Collected data entries:

____

-- ==== Sys2Proof/Machine/Ops.lean ====
section
/-! DEFINITION. The operations every meaning is built from: memory (spec/00_scope.md R10), START, the two ends of an
operation (spec/40_control.md R121, R127; spec/60_exceptions.md R222), the checks (R229), the frame loop and the
common operation sequence (R124). -/

namespace Sys2Proof.Machine

/-! ## Memory -/

/-- The byte at `a`; none where nothing has written it (R38). -/
def Memory.read : Memory → Nat → Option Byte
  | [], _ => none
  | (c, d) :: m, a => if a = c then some d else Memory.read m a

/-- `m` with byte `b` at `a`, in the canonical form. -/
def Memory.write : Memory → Nat → Byte → Memory
  | [], a, b => [(a, b)]
  | (c, d) :: m, a, b =>
    if a < c then (a, b) :: (c, d) :: m
    else if a = c then (a, b) :: m
    else (c, d) :: Memory.write m a b

/-- The bytes `v[8i+7:8i]` for i = 0 .. n-1, the least significant first (R10, R63). -/
def leBytes : Nat → Word → List Byte
  | 0, _ => []
  | n + 1, v => v.setWidth 8 :: leBytes n (v >>> 8)

/-- The value `{b[n-1], ..., b[1], b[0]}` of little-endian bytes (R10, R63), zero-extended to 32 bits. -/
def leWord : List Byte → Word
  | [] => 0
  | b :: bs => (leWord bs <<< 8) ||| b.setWidth 32

/-- The `n` bytes from `a` upward, as `byteAt` gives them; none where one of them has no value. -/
def loadBytes (byteAt : Nat → Option Byte) (a : Nat) : Nat → Option (List Byte)
  | 0 => some []
  | n + 1 =>
    match byteAt a, loadBytes byteAt (a + 1) n with
    | some b, some bs => some (b :: bs)
    | _, _ => none

/-- Stores bytes from `a` upward. -/
def storeBytes : Memory → Nat → List Byte → Memory
  | m, _, [] => m
  | m, a, b :: bs => storeBytes (Memory.write m a b) (a + 1) bs

/-- `MemRead(S, a, n)` (R10); none where a byte has no value. -/
def memRead (byteAt : Nat → Option Byte) (a n : Nat) : Option Word :=
  (loadBytes byteAt a n).map leWord

/-- `MemWrite(S, a, n, v)` (R10). -/
def memWrite (m : Memory) (a n : Nat) (v : Word) : Memory :=
  storeBytes m a (leBytes n v)

/-! ## START and the ends of an operation -/

/-- What a START copies into the latches (spec/10_state.md R36). -/
def latchesFrom (s : State) : Latches where
  op := s.cmdOp
  mode := s.cmdMode
  ch := s.inChannels
  bits := s.inBits
  rate := s.inRate
  len := s.inLen

/-- An accepted START (spec/40_control.md R121): it latches the command and the descriptor and clears DONE and the
error record. From here until the host has seen DONE = 1 the engine owns the buffers (R72). It is also the only way back
from an error (spec/60_exceptions.md R233). -/
def State.acceptStart (s : State) : State :=
  flagsStarted
    { s with lat := latchesFrom s, errFound := 0, errExpected := 0, doneUnseen := true, starts := s.starts + 1 }

/-- A write of 1 to CTRL.START (R121): accepted while BUSY = 0, dropped while BUSY = 1. -/
def State.start (s : State) : State := if s.statusBusy then s else s.acceptStart

/-- An error and the two values it records (spec/60_exceptions.md R221). -/
structure OpError where
  kind : ErrorKind
  found : Word
  expected : Word
deriving DecidableEq, Repr

/-- `raise Error(code, found, expected)`, the failed end of an operation (R222), the block's analogue of taking an
exception (R232): it records the error, clears OUT_* and leaves the engine idle. There is no handler and no return
operation; the next `State.acceptStart` clears the record (R233). -/
def State.raiseError (e : OpError) (s : State) : State :=
  flagsEnded (errorCode e.kind)
    { s with errFound := e.found, errExpected := e.expected, outChannels := 0, outBits := 0, outRate := 0, outLen := 0 }

/-- `complete(ch, bits, len)`, the successful end of an operation (spec/40_control.md R127). -/
def State.complete (ch bits : Half) (len : Word) (s : State) : State :=
  flagsEnded 0
    { s with
      outChannels := ch, outBits := bits, outRate := s.lat.rate, outLen := len, errFound := 0, errExpected := 0 }

/-! ## The checks -/

/-- CHANNEL_MISMATCH (spec/60_exceptions.md R223). -/
def channelError (lat : Latches) : Option OpError :=
  if lat.ch = 2#16 then none else some ⟨.channelMismatch, lat.ch.setWidth 32, 2⟩

/-- FORMAT_BITS (R228). -/
def bitsError (lat : Latches) : Option OpError :=
  if lat.bits = 32#16 then none else some ⟨.formatBits, lat.bits.setWidth 32, 32⟩

/-- LENGTH_RANGE (R226), then FORMAT_LENGTH (R227). -/
def lengthError (lat : Latches) (bufBytes : Nat) : Option OpError :=
  if bufBytes < lat.len.toNat then some ⟨.lengthRange, lat.len, BitVec.ofNat 32 bufBytes⟩
  else if lat.len.toNat % 4 = 0 then none
  else some ⟨.formatLength, lat.len, 4⟩

/-- The precondition the source names for an instruction: two channels for MONO and PACK, 32 bits for UNPACK (R229). -/
def preconditionError (lat : Latches) : Instr → Option OpError
  | .monoLeft => channelError lat
  | .monoRight => channelError lat
  | .monoSum => channelError lat
  | .monoDiff => channelError lat
  | .pack => channelError lat
  | .unpack => bitsError lat

/-- INVALID_MODE (R224) behind the channel check, which comes first (R156, R229). -/
def monoInvalidError (mode : BitVec 8) (lat : Latches) : OpError :=
  (channelError lat).getD ⟨.invalidMode, mode.setWidth 32, 3⟩

/-- ILLEGAL_OP (R225). -/
def illegalOpError (op : BitVec 4) : OpError := ⟨.illegalOp, op.setWidth 32, 2⟩

/-- `Check` (R229) for an instruction: the first check that fails. The illegal classes, whose checks come before its
length checks, are `illegalOpError` and `monoInvalidError`. -/
def check (i : Instr) (lat : Latches) (bufBytes : Nat) : Option OpError :=
  (preconditionError lat i).or (lengthError lat bufBytes)

/-! ## The frame loop and the common operation sequence -/

/-- Runs `body` on frames 0 .. n-1 in ascending order (spec/10_state.md R21); none as soon as a frame has no value. -/
def frames (body : Nat → Memory → Option Memory) : Nat → Memory → Option Memory
  | 0, m => some m
  | n + 1, m => (frames body n m).bind (body n)

/-- How many frames the latched payload holds: `LAT.len / 4` (spec/40_control.md R124). -/
def frameCount (s : State) : Nat := s.lat.len.toNat / 4

/-- The length in bytes of an instruction's result payload (spec/10_state.md R35): the bytes of OBUF it writes, from
offset 0. -/
def resultLen (lat : Latches) : Instr → Nat
  | .monoLeft => lat.len.toNat / 2
  | .monoRight => lat.len.toNat / 2
  | .monoSum => lat.len.toNat / 2
  | .monoDiff => lat.len.toNat / 2
  | .pack => lat.len.toNat
  | .unpack => lat.len.toNat

/-- An instruction's completion step (R124): its checks, then its frames, then `complete` with its result descriptor.
`outBytes` is how many bytes it writes a frame. An IBUF byte that nothing has written is the model fault (R38). -/
def runOperation (i : Instr) (body : Nat → Memory → Option Memory) (ch bits : Half) (outBytes : Nat) (s : State) :
    Result :=
  match check i s.lat s.bufBytes with
  | some e => .next (s.raiseError e)
  | none =>
    match frames body (frameCount s) s.obuf with
    | none => .fault .unwrittenInput
    | some m => .next (State.complete ch bits (BitVec.ofNat 32 (outBytes * frameCount s)) { s with obuf := m })

end Sys2Proof.Machine
end

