/-! ## The hazard window and the reads of IBUF -/

/-- R253, R70: after an operation has completed and until the host has seen DONE = 1, a read of OUT_*, ERR_* or OBUF
returns an unspecified value and stops for nothing. The value is the model's free value of that operation and register,
or byte by byte of that operation and OBUF address (logs 7 and 20), of which nothing is known. Nothing changes but the
list of what has been read. -/
def Obligations.ResultReadsBeforeDoneIsSeenAreFree : Prop :=
  ∀ s : State, s.inReset = false → s.statusBusy = false → s.doneUnseen = true →
    (∀ off, off ∈ [0x1C, 0x20, 0x24, 0x28, 0x2C, 0x30] →
      hostAccess (.rd off 4) s = .next { s with reads := s.reads ++ [Config.unseenReg s.starts off] }) ∧
    ∀ a n, n ∈ [1, 2, 4] → a + n ≤ s.bufBytes →
      ∃ v : Word, v.toNat < 2 ^ (8 * n) ∧
        (∀ j, j < n → v.extractLsb' (8 * j) 8 = Config.unseenObuf s.starts (a + j)) ∧
        hostAccess (.rdb .obuf a n) s = .next { s with reads := s.reads ++ [v] }

/-- R72, R253, R254: the hazard window that an accepted START opened closes only when the host reads STATUS, itself or
in WAIT, with DONE = 1, or when reset is released (log 7). -/
def Obligations.HazardWindowClosesOnlyWhenDoneIsSeen : Prop :=
  ∀ s t : State, step s = .next t → s.doneUnseen = true → t.doneUnseen = false →
    (s.statusDone = true ∧ s.inReset = false ∧ ∃ rest, s.hostOps = .rd 0x18 4 :: rest ∨ s.hostOps = .wait :: rest) ∨
    (s.inReset = true ∧ ∃ rest, s.schedule = .releaseReset :: rest)

/-- R62, R71 item 3, R72: a legal read of IBUF is answered whether an operation runs or not and whatever the host has
seen. Each byte it returns is what IBUF holds there, and where nothing has written it the model's free value of that
address, the same at every read until the next reset (log 5). -/
def Obligations.IbufReads : Prop :=
  ∀ (s : State) (a n : Nat), s.inReset = false → n ∈ [1, 2, 4] → a + n ≤ s.bufBytes →
    ∃ v : Word, v.toNat < 2 ^ (8 * n) ∧
      (∀ j, j < n →
        v.extractLsb' (8 * j) 8 = (Memory.read s.ibuf (a + j)).getD (Config.unwrittenIbuf s.epoch (a + j))) ∧
      hostAccess (.rdb .ibuf a n) s = .next { s with reads := s.reads ++ [v] } ∧
      hostAccess (.rdb .ibuf a n) { s with reads := s.reads ++ [v] } = .next { s with reads := s.reads ++ [v, v] }

/-- R251, log 5: the free values of the IBUF bytes that nothing has written are drawn anew only by the release of an
asserted reset; every other step leaves the count they depend on. -/
def Obligations.UnwrittenIbufIsRedrawnOnlyByReset : Prop :=
  ∀ s t : State, step s = .next t →
    t.epoch = if s.inReset ∧ s.schedule.head? = some .releaseReset then s.epoch + 1 else s.epoch

/-- R70: while BUSY = 0 every read is idempotent. A read made again after any reads, with no write between, returns the
same value and changes nothing but the list of what has been read. It is so for specified and unspecified values alike;
the one premise is that none of the reads between is the sight of DONE = 1 that ends the hazard window, where R71 item 2
and R253 give the result its specified value (logs 7 and 20). -/
def Obligations.ReadsAreIdempotentWhileIdle : Prop :=
  ∀ (s t u : State) (h : HostOp) (hs : List HostOp), s.statusBusy = false → h.isRead = true →
    hostAccess h s = .next t → ReadsLead t hs u → u.doneUnseen = t.doneUnseen →
    ∃ v, t.reads = s.reads ++ [v] ∧ hostAccess h u = .next { u with reads := u.reads ++ [v] }
end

____

▸ WHAT THE TASK ASKS:
Please show the lines in the entries above that hold the string "Config".

▸ RESPONSE AREA:
      hostAccess (.rd off 4) s = .next { s with reads := s.reads ++ [Config.unseenReg s.starts off] }) ∧
        (∀ j, j < n → v.extractLsb' (8 * j) 8 = Config.unseenObuf s.starts (a + j)) ∧
        v.extractLsb' (8 * j) 8 = (Memory.read s.ibuf (a + j)).getD (Config.unwrittenIbuf s.epoch (a + j))) ∧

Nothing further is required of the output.